The coffee parchment is utilized for the ovens of the dryers, this parchment is the skin removed from the parchment coffee when obtaining green coffee. This parchment is highly flammable, maintaining the ovens at the required temperatures. This helps us save almost 70% in the use of firewood for the ovens. In like manner, the farm is concerned about reforestation, during the last years more than 25 hectares have been planted with native species.
The farm is sub-divided into areas. Each area identified with name, extension, type of coffee variety planted, type of soil, etc., with the purpose of having a better handling of the plantation in accordance with nutritional needs of each variety and soil. The entire plantation is under shadow using different tree varieties (Inga spp.; Gravillea robusta and Macadamia integrifolia) and canopies.
Thanks to the special micro-climate and agricultural practices implemented on time, the plantation is maintained very healthy, thus avoiding the use of insecticides and fungicides.
The area planted with coffee at EL INJERTO is planted in about 60%, with a natural mixture of the varieties Catuai and Bourbon, these being the oldest varieties.

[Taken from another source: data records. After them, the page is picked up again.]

-- ==== Sys2Proof/Machine/Core.lean ====
section
/-! DEFINITION. The machine as the host's interface reads it. -/

def Sys2Proof.core : Host.Core :=
  { State := Sys2Proof.Machine.State, Fault := Sys2Proof.Machine.Fault, Refusal := Sys2Proof.Machine.Refusal,
    step := Sys2Proof.Machine.step, reset := Sys2Proof.Machine.State.reset }
end

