-- ==== Sys2Proof/Certificates/Slice0/Obligations.lean ====
section
/-! DEFINITION. The statements for the provers. `∃ t, exec i s = .next t ∧ …` says that the instruction completes and what the next
state is; the frames are in the predicates of Safety.lean. -/

open Sys2Proof Sys2Proof.Machine

/-! ## Encoding -/

/-- Decoding an encoded well-formed instruction gives it back (R61, R90 to R95, R103 to R107). -/
def Obligations.DecodeOfEncode : Prop :=
  ∀ i : Instr, i.wellFormed = true → decode (encodeBytes i) = .ok i

/-- A word that decodes to an instruction is the word the encoder writes for it, and the instruction is well formed: each word has
one meaning, and no bit of it is dropped (R101, R108, R214). -/
def Obligations.EncodeOfDecode : Prop :=
  ∀ (w : Word) (i : Instr), decode (bytesOfWord w) = .ok i → encode i = w ∧ i.wellFormed = true

/-- R111: the words that match no row are exactly those of the blank slots. -/
def Obligations.ReservedEncodings : Prop :=
  ∀ w : Word, decode (bytesOfWord w) = .error .reserved ↔
    opcodeOf w ∈ [0x01#6, 0x12#6, 0x13#6, 0x14#6, 0x15#6, 0x16#6, 0x17#6, 0x18#6, 0x19#6, 0x1a#6, 0x1b#6, 0x1c#6, 0x1d#6,
      0x1e#6, 0x1f#6, 0x27#6, 0x2c#6, 0x2d#6, 0x34#6, 0x37#6, 0x3b#6, 0x3c#6, 0x3f#6] ∨
    (opcodeOf w = 0x10#6 ∧ (rsOf w ≠ 0 ∨ functOf w ≠ 0)) ∨
    (opcodeOf w = 0x11#6 ∧ fmtOf w ∉ [0x08#5, 0x10#5, 0x11#5]) ∨
    (opcodeOf w = 0x11#6 ∧ fmtOf w = 0x08#5 ∧ ftOf w ∉ [0#5, 1#5]) ∨
    (opcodeOf w = 0x00#6 ∧ functOf w ∈ [0x01#6, 0x05#6, 0x0e#6, 0x14#6, 0x15#6, 0x16#6, 0x17#6, 0x1c#6, 0x1d#6, 0x1e#6,
      0x1f#6, 0x28#6, 0x29#6, 0x2c#6, 0x2d#6, 0x2e#6, 0x2f#6, 0x35#6, 0x37#6, 0x38#6, 0x39#6, 0x3a#6, 0x3b#6, 0x3c#6, 0x3d#6,
      0x3e#6, 0x3f#6]) ∨
    (opcodeOf w = 0x11#6 ∧ (fmtOf w = 0x10#5 ∨ fmtOf w = 0x11#5) ∧ functOf w ∈ [0x08#6, 0x09#6, 0x0a#6, 0x0b#6, 0x10#6,
      0x11#6, 0x14#6, 0x15#6, 0x16#6, 0x17#6, 0x18#6, 0x19#6, 0x1a#6, 0x1b#6, 0x1c#6, 0x1d#6, 0x1e#6, 0x1f#6, 0x22#6, 0x23#6,
      0x25#6, 0x26#6, 0x27#6, 0x28#6, 0x29#6, 0x2a#6, 0x2b#6, 0x2c#6, 0x2d#6, 0x2e#6, 0x2f#6])

/-- Words printed in the spec decode to the instructions they stand for. -/
def Obligations.PrintedWordsDecode : Prop :=
  decode [0x01, 0x09, 0x08, 0x2A] = .ok (.slt 1 8 9) ∧ decode [0x14, 0x20, 0x00, 0x03] = .ok (.bne 1 0 3) ∧
  decode [0x24, 0x08, 0xFF, 0xFB] = .ok (.addiu 8 0 0xFFFB) ∧ decode [0x00, 0x09, 0x40, 0x21] = .ok (.addu 8 0 9) ∧
  decode [0x46, 0x20, 0x10, 0x20] = .ok (.cvtSD 0 2) ∧ decode [0x00, 0x00, 0x00, 0x00] = .ok (.sll 0 0 0)

/-- R96 to R99: the derived operands as numbers. -/
def Obligations.DerivedOperands : Prop :=
  ∀ (imm : BitVec 16) (addr : BitVec 26) (pc : Word),
    (signExtImm imm).toInt = imm.toInt ∧ (zeroExtImm imm).toNat = imm.toNat ∧
    (branchAddr imm).toInt = 4 * imm.toInt ∧
    (jumpAddr pc addr).toNat = (pc + 4).toNat / 2 ^ 28 * 2 ^ 28 + 4 * addr.toNat
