/-! ### State.storeRest and State.storeSeq: memory, its written addresses and the open pair may change -/

@[simp] theorem State.storeRest_regs (s : State) (k : Nat) (l : List (Word × List Byte)) : (s.storeRest k l).regs = s.regs := by
  induction l generalizing s k with
  | nil => rfl
  | cons p r ih => exact ih _ _
@[simp] theorem State.storeRest_pc (s : State) (k : Nat) (l : List (Word × List Byte)) : (s.storeRest k l).pc = s.pc := by
  induction l generalizing s k with
  | nil => rfl
  | cons p r ih => exact ih _ _
@[simp] theorem State.storeRest_hi (s : State) (k : Nat) (l : List (Word × List Byte)) : (s.storeRest k l).hi = s.hi := by
  induction l generalizing s k with
  | nil => rfl
  | cons p r ih => exact ih _ _
@[simp] theorem State.storeRest_lo (s : State) (k : Nat) (l : List (Word × List Byte)) : (s.storeRest k l).lo = s.lo := by
  induction l generalizing s k with
  | nil => rfl
  | cons p r ih => exact ih _ _
@[simp] theorem State.storeRest_fregs (s : State) (k : Nat) (l : List (Word × List Byte)) : (s.storeRest k l).fregs = s.fregs := by
  induction l generalizing s k with
  | nil => rfl
  | cons p r ih => exact ih _ _
@[simp] theorem State.storeRest_fpCond (s : State) (k : Nat) (l : List (Word × List Byte)) : (s.storeRest k l).fpCond = s.fpCond := by
  induction l generalizing s k with
  | nil => rfl
  | cons p r ih => exact ih _ _
@[simp] theorem State.storeRest_causeBd (s : State) (k : Nat) (l : List (Word × List Byte)) : (s.storeRest k l).causeBd = s.causeBd := by
  induction l generalizing s k with
  | nil => rfl
  | cons p r ih => exact ih _ _
@[simp] theorem State.storeRest_causeExcCode (s : State) (k : Nat) (l : List (Word × List Byte)) : (s.storeRest k l).causeExcCode = s.causeExcCode := by
  induction l generalizing s k with
  | nil => rfl
  | cons p r ih => exact ih _ _
@[simp] theorem State.storeRest_intMask (s : State) (k : Nat) (l : List (Word × List Byte)) : (s.storeRest k l).intMask = s.intMask := by
  induction l generalizing s k with
  | nil => rfl
  | cons p r ih => exact ih _ _
@[simp] theorem State.storeRest_statusUm (s : State) (k : Nat) (l : List (Word × List Byte)) : (s.storeRest k l).statusUm = s.statusUm := by
  induction l generalizing s k with
  | nil => rfl
  | cons p r ih => exact ih _ _
@[simp] theorem State.storeRest_statusEl (s : State) (k : Nat) (l : List (Word × List Byte)) : (s.storeRest k l).statusEl = s.statusEl := by
  induction l generalizing s k with
  | nil => rfl
  | cons p r ih => exact ih _ _
@[simp] theorem State.storeRest_statusIe (s : State) (k : Nat) (l : List (Word × List Byte)) : (s.storeRest k l).statusIe = s.statusIe := by
  induction l generalizing s k with
  | nil => rfl
  | cons p r ih => exact ih _ _
@[simp] theorem State.storeRest_irq (s : State) (k : Nat) (l : List (Word × List Byte)) : (s.storeRest k l).irq = s.irq := by
  induction l generalizing s k with
  | nil => rfl
  | cons p r ih => exact ih _ _
@[simp] theorem State.storeRest_epc (s : State) (k : Nat) (l : List (Word × List Byte)) : (s.storeRest k l).epc = s.epc := by
  induction l generalizing s k with
  | nil => rfl
  | cons p r ih => exact ih _ _
@[simp] theorem State.storeRest_badVAddr (s : State) (k : Nat) (l : List (Word × List Byte)) : (s.storeRest k l).badVAddr = s.badVAddr := by
  induction l generalizing s k with
  | nil => rfl
  | cons p r ih => exact ih _ _
@[simp] theorem State.storeRest_llAddr (s : State) (k : Nat) (l : List (Word × List Byte)) : (s.storeRest k l).llAddr = s.llAddr := by
  induction l generalizing s k with
  | nil => rfl
  | cons p r ih => exact ih _ _
@[simp] theorem State.storeRest_inDelay (s : State) (k : Nat) (l : List (Word × List Byte)) : (s.storeRest k l).inDelay = s.inDelay := by
  induction l generalizing s k with
  | nil => rfl
  | cons p r ih => exact ih _ _
@[simp] theorem State.storeRest_delayTarget (s : State) (k : Nat) (l : List (Word × List Byte)) : (s.storeRest k l).delayTarget = s.delayTarget := by
  induction l generalizing s k with
  | nil => rfl
  | cons p r ih => exact ih _ _
@[simp] theorem State.storeRest_draws (s : State) (k : Nat) (l : List (Word × List Byte)) : (s.storeRest k l).draws = s.draws := by
  induction l generalizing s k with
  | nil => rfl
  | cons p r ih => exact ih _ _
@[simp] theorem State.storeRest_env (s : State) (k : Nat) (l : List (Word × List Byte)) : (s.storeRest k l).env = s.env := by
  induction l generalizing s k with
  | nil => rfl
  | cons p r ih => exact ih _ _
@[simp] theorem State.storeRest_afterFetch (s : State) (k : Nat) (l : List (Word × List Byte)) : (s.storeRest k l).afterFetch = s.afterFetch := by
  induction l generalizing s k with
  | nil => rfl
  | cons p r ih => exact ih _ _
@[simp] theorem State.storeRest_gaps (s : State) (k : Nat) (l : List (Word × List Byte)) : (s.storeRest k l).gaps = s.gaps := by
  induction l generalizing s k with
  | nil => rfl
  | cons p r ih => exact ih _ _
@[simp] theorem State.storeRest_params (s : State) (k : Nat) (l : List (Word × List Byte)) : (s.storeRest k l).params = s.params := by
  induction l generalizing s k with
  | nil => rfl
  | cons p r ih => exact ih _ _
@[simp] theorem State.storeSeq_regs (s : State) (l : List (Word × List Byte)) : (s.storeSeq l).regs = s.regs := by
  cases l with
  | nil => rfl
  | cons p r => exact State.storeRest_regs _ _ _
@[simp] theorem State.storeSeq_pc (s : State) (l : List (Word × List Byte)) : (s.storeSeq l).pc = s.pc := by
  cases l with
  | nil => rfl
  | cons p r => exact State.storeRest_pc _ _ _
@[simp] theorem State.storeSeq_hi (s : State) (l : List (Word × List Byte)) : (s.storeSeq l).hi = s.hi := by
  cases l with
  | nil => rfl
  | cons p r => exact State.storeRest_hi _ _ _
@[simp] theorem State.storeSeq_lo (s : State) (l : List (Word × List Byte)) : (s.storeSeq l).lo = s.lo := by
  cases l with
  | nil => rfl
  | cons p r => exact State.storeRest_lo _ _ _
@[simp] theorem State.storeSeq_fregs (s : State) (l : List (Word × List Byte)) : (s.storeSeq l).fregs = s.fregs := by
  cases l with
  | nil => rfl
  | cons p r => exact State.storeRest_fregs _ _ _
@[simp] theorem State.storeSeq_fpCond (s : State) (l : List (Word × List Byte)) : (s.storeSeq l).fpCond = s.fpCond := by
  cases l with
  | nil => rfl
  | cons p r => exact State.storeRest_fpCond _ _ _
@[simp] theorem State.storeSeq_causeBd (s : State) (l : List (Word × List Byte)) : (s.storeSeq l).causeBd = s.causeBd := by
  cases l with
  | nil => rfl
  | cons p r => exact State.storeRest_causeBd _ _ _
@[simp] theorem State.storeSeq_causeExcCode (s : State) (l : List (Word × List Byte)) : (s.storeSeq l).causeExcCode = s.causeExcCode := by
  cases l with
  | nil => rfl
  | cons p r => exact State.storeRest_causeExcCode _ _ _
@[simp] theorem State.storeSeq_intMask (s : State) (l : List (Word × List Byte)) : (s.storeSeq l).intMask = s.intMask := by
  cases l with
  | nil => rfl
  | cons p r => exact State.storeRest_intMask _ _ _
@[simp] theorem State.storeSeq_statusUm (s : State) (l : List (Word × List Byte)) : (s.storeSeq l).statusUm = s.statusUm := by
  cases l with
  | nil => rfl
  | cons p r => exact State.storeRest_statusUm _ _ _
@[simp] theorem State.storeSeq_statusEl (s : State) (l : List (Word × List Byte)) : (s.storeSeq l).statusEl = s.statusEl := by
  cases l with
  | nil => rfl
  | cons p r => exact State.storeRest_statusEl _ _ _
@[simp] theorem State.storeSeq_statusIe (s : State) (l : List (Word × List Byte)) : (s.storeSeq l).statusIe = s.statusIe := by
  cases l with
  | nil => rfl
  | cons p r => exact State.storeRest_statusIe _ _ _
@[simp] theorem State.storeSeq_irq (s : State) (l : List (Word × List Byte)) : (s.storeSeq l).irq = s.irq := by
  cases l with
  | nil => rfl
  | cons p r => exact State.storeRest_irq _ _ _
@[simp] theorem State.storeSeq_epc (s : State) (l : List (Word × List Byte)) : (s.storeSeq l).epc = s.epc := by
  cases l with
  | nil => rfl
  | cons p r => exact State.storeRest_epc _ _ _
@[simp] theorem State.storeSeq_badVAddr (s : State) (l : List (Word × List Byte)) : (s.storeSeq l).badVAddr = s.badVAddr := by
  cases l with
  | nil => rfl
  | cons p r => exact State.storeRest_badVAddr _ _ _
@[simp] theorem State.storeSeq_llAddr (s : State) (l : List (Word × List Byte)) : (s.storeSeq l).llAddr = s.llAddr := by
  cases l with
  | nil => rfl
  | cons p r => exact State.storeRest_llAddr _ _ _
@[simp] theorem State.storeSeq_inDelay (s : State) (l : List (Word × List Byte)) : (s.storeSeq l).inDelay = s.inDelay := by
  cases l with
  | nil => rfl
  | cons p r => exact State.storeRest_inDelay _ _ _
@[simp] theorem State.storeSeq_delayTarget (s : State) (l : List (Word × List Byte)) : (s.storeSeq l).delayTarget = s.delayTarget := by
  cases l with
  | nil => rfl
  | cons p r => exact State.storeRest_delayTarget _ _ _
@[simp] theorem State.storeSeq_draws (s : State) (l : List (Word × List Byte)) : (s.storeSeq l).draws = s.draws := by
  cases l with
  | nil => rfl
  | cons p r => exact State.storeRest_draws _ _ _
@[simp] theorem State.storeSeq_env (s : State) (l : List (Word × List Byte)) : (s.storeSeq l).env = s.env := by
  cases l with
  | nil => rfl
  | cons p r => exact State.storeRest_env _ _ _
@[simp] theorem State.storeSeq_afterFetch (s : State) (l : List (Word × List Byte)) : (s.storeSeq l).afterFetch = s.afterFetch := by
  cases l with
  | nil => rfl
  | cons p r => exact State.storeRest_afterFetch _ _ _
@[simp] theorem State.storeSeq_gaps (s : State) (l : List (Word × List Byte)) : (s.storeSeq l).gaps = s.gaps := by
  cases l with
  | nil => rfl
  | cons p r => exact State.storeRest_gaps _ _ _
@[simp] theorem State.storeSeq_params (s : State) (l : List (Word × List Byte)) : (s.storeSeq l).params = s.params := by
  cases l with
  | nil => rfl
  | cons p r => exact State.storeRest_params _ _ _
@[simp] theorem State.readR_storeSeq (s : State) (l : List (Word × List Byte)) (j : RegNum) : (s.storeSeq l).readR j = s.readR j := by
  simp [State.readR]
@[simp] theorem State.readF_storeSeq (s : State) (l : List (Word × List Byte)) (j : FRegNum) : (s.storeSeq l).readF j = s.readF j := by
  simp [State.readF]
@[simp] theorem State.inSlot_storeSeq (s : State) (l : List (Word × List Byte)) : (s.storeSeq l).inSlot = s.inSlot := by
  simp [State.inSlot]
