/-! ### Ends of an instruction -/

/-- An instruction that retires from a state with the same `pc` and delay slot ends as R25 and R386 say. -/
theorem State.retired_retire {s u : State} (hp : u.params = s.params) (hpc : u.pc = s.pc) (hd : u.inDelay = s.inDelay)
    (ht : u.delayTarget = s.delayTarget) : s.Retired u.retire where
  pc := by simp only [State.retire_pc, State.inSlot, hp, hpc, hd, ht, Bool.and_eq_true]
  slot := by rw [State.retire_inDelay, hp, hd]

/-- `retire` ends the instruction and does nothing else. -/
theorem State.didNothing_retire (s : State) : s.DidNothing s.retire where
  rest := by intro p _; cases p <;> simp [State.same]
  ended := State.retired_retire rfl rfl rfl rfl

/-- A write of one general register is an instruction's whole effect. -/
theorem State.wroteR_setR (s : State) (rd : RegNum) (v : Word) : s.WroteR (s.setR rd v).retire rd v where
  result := fun h => by rw [State.readR_retire, State.readR_setR_same s rd v h]
  others := fun i hi => by rw [State.readR_retire, State.readR_setR_ne s rd i v hi]
  zero := rfl
  rest := by intro p hp; cases p <;> simp_all [State.same]
  ended := State.retired_retire rfl rfl rfl rfl

/-- `writeR` always answers the state with the register written. -/
theorem State.writeR_eq (s : State) (rd : RegNum) (v : Word) :
    ∃ t, s.writeR rd v = .next t ∧ s.WroteR t rd v := ⟨_, rfl, s.wroteR_setR rd v⟩

/-- R340: trap entry. -/
theorem State.tookTrap_trap (s : State) (x : Exc) : s.TookTrap (s.trap x) x.code x.badAddr where
  first := by intro h hs; simp only [State.trap_epc, State.trap_causeBd, h, State.inSlot]; simp_all
  inSlot := by intro h h1 h2; simp [h, h1, h2, State.inSlot]
  nested := by intro h; simp [h]
  code := rfl
  badVAddr := rfl
  level := rfl
  pair := ⟨rfl, rfl⟩
  slot := rfl
  pc := rfl
  rest := by intro p hp; cases p <;> simp_all [State.same]

/-- R149: `Ov`, or the result. -/
theorem State.writeOrOverflow_cases (s : State) (rd : RegNum) (o : Bool) (v : Word) :
    (o = true ∧ s.writeOrOverflow rd o v = .next (s.trap .ov)) ∨
    (o = false ∧ s.writeOrOverflow rd o v = s.writeR rd v) := by
  cases o
  · exact .inr ⟨rfl, rfl⟩
  · exact .inl ⟨rfl, rfl⟩

/-- R155, R386, R387: everything a control transfer can do. -/
theorem State.transfer_cases (s : State) (taken : Bool) (target : Word) :
    (s.params.branchDelay = false ∧
      s.transfer taken target = .next { s with pc := if taken then target else s.pc + 4 }) ∨
    (s.params.branchDelay = true ∧ s.inDelay = true ∧ s.transfer taken target = .refused .transferInDelaySlot) ∨
    (s.params.branchDelay = true ∧ s.inDelay = false ∧ s.transfer taken target =
      .next { s with pc := s.pc + 4, inDelay := true, delayTarget := if taken then target else s.pc + 8 }) := by
  unfold State.transfer
  cases hb : s.params.branchDelay
  · exact .inl ⟨rfl, by simp⟩
  · cases hd : s.inDelay
    · exact .inr (.inr ⟨rfl, rfl, by simp⟩)
    · exact .inr (.inl ⟨rfl, rfl, by simp⟩)

/-! ### The checks on an access -/

theorem State.populated_eq_true (s : State) (a : Word) (n : Nat) :
    s.populated a n = true ↔ ∀ p ∈ busAccesses a n, memPopulated s.params.holes p.1 p.2 = true := List.all_eq_true

/-- R7: every predicate on an address and a width is `MEM_POPULATED` of some list, for any list of widths. -/
theorem exists_memPopulated (P : Word → Nat → Bool) (widths : List Nat) :
    ∃ holes, ∀ a, ∀ n ∈ widths, memPopulated holes a n = P a n := by
  refine ⟨widths.flatMap fun n => ((List.finRange (2 ^ 32)).filter fun k => !P (BitVec.ofFin k) n).map
    fun k : Fin (2 ^ 32) => (⟨k.val, 1, n⟩ : Config.BusHole), fun a n hn => ?_⟩
  rw [memPopulated, Bool.not_eq_eq_eq_not, Bool.eq_iff_iff]
  simp only [List.any_eq_true, List.mem_flatMap, List.mem_map, List.mem_filter, List.mem_finRange, true_and, Bool.and_eq_true,
    decide_eq_true_eq]
  constructor
  · rintro ⟨_, ⟨m, _, k, hk, rfl⟩, ⟨rfl, h1⟩, h2⟩
    obtain rfl : k = a.toFin := Fin.ext (Nat.le_antisymm h1 (Nat.le_of_lt_succ h2))
    exact hk
  · exact fun h => ⟨⟨a.toNat, 1, n⟩, ⟨n, hn, a.toFin, h, rfl⟩, ⟨rfl, Nat.le_refl _⟩, Nat.lt_succ_self _⟩

theorem State.userBarred_eq_false (s : State) (a : Word) :
    s.userBarred a = false ↔ (s.params.userSegmentCheck = true → s.userMode = true → a.getLsbD 31 = false) := by
  unfold State.userBarred
  cases s.params.userSegmentCheck <;> cases s.userMode <;> simp

/-- R83: an access meets no fault exactly when it passes every check. -/
theorem State.accessFault_eq_none (s : State) (d : Access) (ea : Word) (align : Nat) (base : Word) (n : Nat) :
    s.accessFault d ea align base n = none ↔ s.AccessOk ea align base n := by
  unfold State.accessFault
  constructor
  · intro h
    split at h
    · cases h
    · split at h
      · cases h
      · split at h
        · rename_i h1 h2 h3
          exact ⟨by omega, (s.userBarred_eq_false ea).1 (by simpa using h2), (s.populated_eq_true base n).1 h3⟩
        · cases h
  · rintro ⟨h1, h2, h3⟩
    rw [if_neg (by omega), if_neg (by simp [(s.userBarred_eq_false ea).2 h2]), if_pos ((s.populated_eq_true base n).2 h3)]

/-- R83: the fault of an access is its address error or a bus error. -/
theorem State.accessFault_cases (s : State) (d : Access) (ea : Word) (align : Nat) (base : Word) (n : Nat) :
    s.accessFault d ea align base n = none ∨ s.accessFault d ea align base n = some (d.addressError ea) ∨
      s.accessFault d ea align base n = some .dbe := by
  unfold State.accessFault
  split
  · exact .inr (.inl rfl)
  · split
    · exact .inr (.inl rfl)
    · split
      · exact .inl rfl
      · exact .inr (.inr rfl)

/-- R65: a misaligned access is an address error before any other check. -/
theorem State.accessFault_misaligned (s : State) (d : Access) (ea : Word) (align : Nat) (base : Word) (n : Nat)
    (h : ea.toNat % align ≠ 0) : s.accessFault d ea align base n = some (d.addressError ea) := by
  unfold State.accessFault; rw [if_pos h]

/-- R169: an access that passes its checks is done. -/
theorem State.guarded_of_none (s : State) {f : Option Exc} (h : f = none) (done : State) :
    s.guarded f done = .next done := by
  subst h; rfl

/-- R169: an access that fails a check takes its exception. -/
theorem State.guarded_of_some (s : State) {f : Option Exc} {x : Exc} (h : f = some x) (done : State) :
    s.guarded f done = .next (s.trap x) := by
  subst h; rfl

/-- Everything a guarded access can answer: the trap, or the state after it. -/
theorem State.guarded_cases (s : State) (f : Option Exc) (done : State) :
    (f = none ∧ s.guarded f done = .next done) ∨ (∃ x, f = some x ∧ s.guarded f done = .next (s.trap x)) := by
  cases f with
  | none => exact .inl ⟨rfl, rfl⟩
  | some x => exact .inr ⟨x, rfl, rfl⟩

/-- A load that passes its checks is done. -/
theorem State.load_of_ok (s : State) (ea : Word) (n : Nat) (done : State) (h : s.AccessOk ea n ea n) :
    s.load ea n done = .next done :=
  s.guarded_of_none ((s.accessFault_eq_none .load ea n ea n).2 h) done

/-- A store that passes its checks is done. -/
theorem State.storeAt_of_ok (s : State) (ea : Word) (bytes : List Byte) (h : s.AccessOk ea bytes.length ea bytes.length) :
    s.storeAt ea bytes = .next (s.store ea bytes).retire :=
  s.guarded_of_none ((s.accessFault_eq_none .store ea bytes.length ea bytes.length).2 h) _

/-- The bytes of memory after a store. -/
theorem stored_writeBytes (m : Memory) (a : Word) (bytes : List Byte) (hw : m.wf = true) (hl : bytes.length ≤ 2 ^ 32) :
    Stored m (m.writeBytes a bytes) a bytes where
  inside := fun k h => m.read_writeBytes_inside a bytes k hw h hl
  others := fun x h => m.read_writeBytes_outside a x bytes h

/-- R71: an instruction that makes its stores and ends has no other effect. -/
theorem State.storedSeq_retire (s : State) (l : List (Word × List Byte)) (hw : s.mem.wf = true) :
    s.StoredSeq (s.storeSeq l).retire l := by
  obtain ⟨_, h2, h3, h4⟩ := s.storeSeq_spec l hw
  refine ⟨h2, h3, h4, ?_, State.retired_retire (by simp) (by simp) (by simp) (by simp)⟩
  intro p hp; cases p <;> simp_all [State.same]

/-! ### Privilege, traps, doubles -/

/-- R361: `CpU` in user mode, the instruction in kernel mode. -/
theorem State.kernelOnly_cases (s : State) (o : Outcome) :
    (s.userMode = true ∧ s.kernelOnly o = .next (s.trap .cpU)) ∨ (s.userMode = false ∧ s.kernelOnly o = o) := by
  unfold State.kernelOnly
  cases s.userMode
  · exact .inr ⟨rfl, rfl⟩
  · exact .inl ⟨rfl, rfl⟩

/-- R249: `Tr`, or nothing. -/
theorem State.trapWhen_cases (s : State) (c : Bool) :
    (c = true ∧ s.trapWhen c = .next (s.trap .tr)) ∨ (c = false ∧ s.trapWhen c = .next s.retire) := by
  cases c
  · exact .inr ⟨rfl, rfl⟩
  · exact .inl ⟨rfl, rfl⟩

/-- R214: even operands run, an odd one is refused. -/
theorem ifEven_cases (regs : List FRegNum) (o : Outcome) :
    (regs.all evenReg = true ∧ ifEven regs o = o) ∨
    (regs.all evenReg = false ∧ ifEven regs o = .refused .oddRegister) := by
  unfold ifEven
  cases regs.all evenReg
  · exact .inr ⟨rfl, rfl⟩
  · exact .inl ⟨rfl, rfl⟩

/-! ### Floating point -/

/-- With no traps in `FP`, nothing raises `FPE` (R213). -/
@[simp] theorem fpTraps_none (e : Config.FpExceptions) : fpTraps {} e = false := rfl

Another 30% is occupied with the variety Bourbon, another 8% by variety Pacamaras and the remainder 2% is planted with Maragogype.
1st Place. Jose Miguel Echeverria
(Barista El Injerto)
4th Place. Year 2004
6th Place. Year 2005
Exportador Del Año 2011
2nd Place. Year 2004
The focus on environmental, social and process aspect the farm is certified by Rainforest Alliance since 2007 with a score above 95 points every year.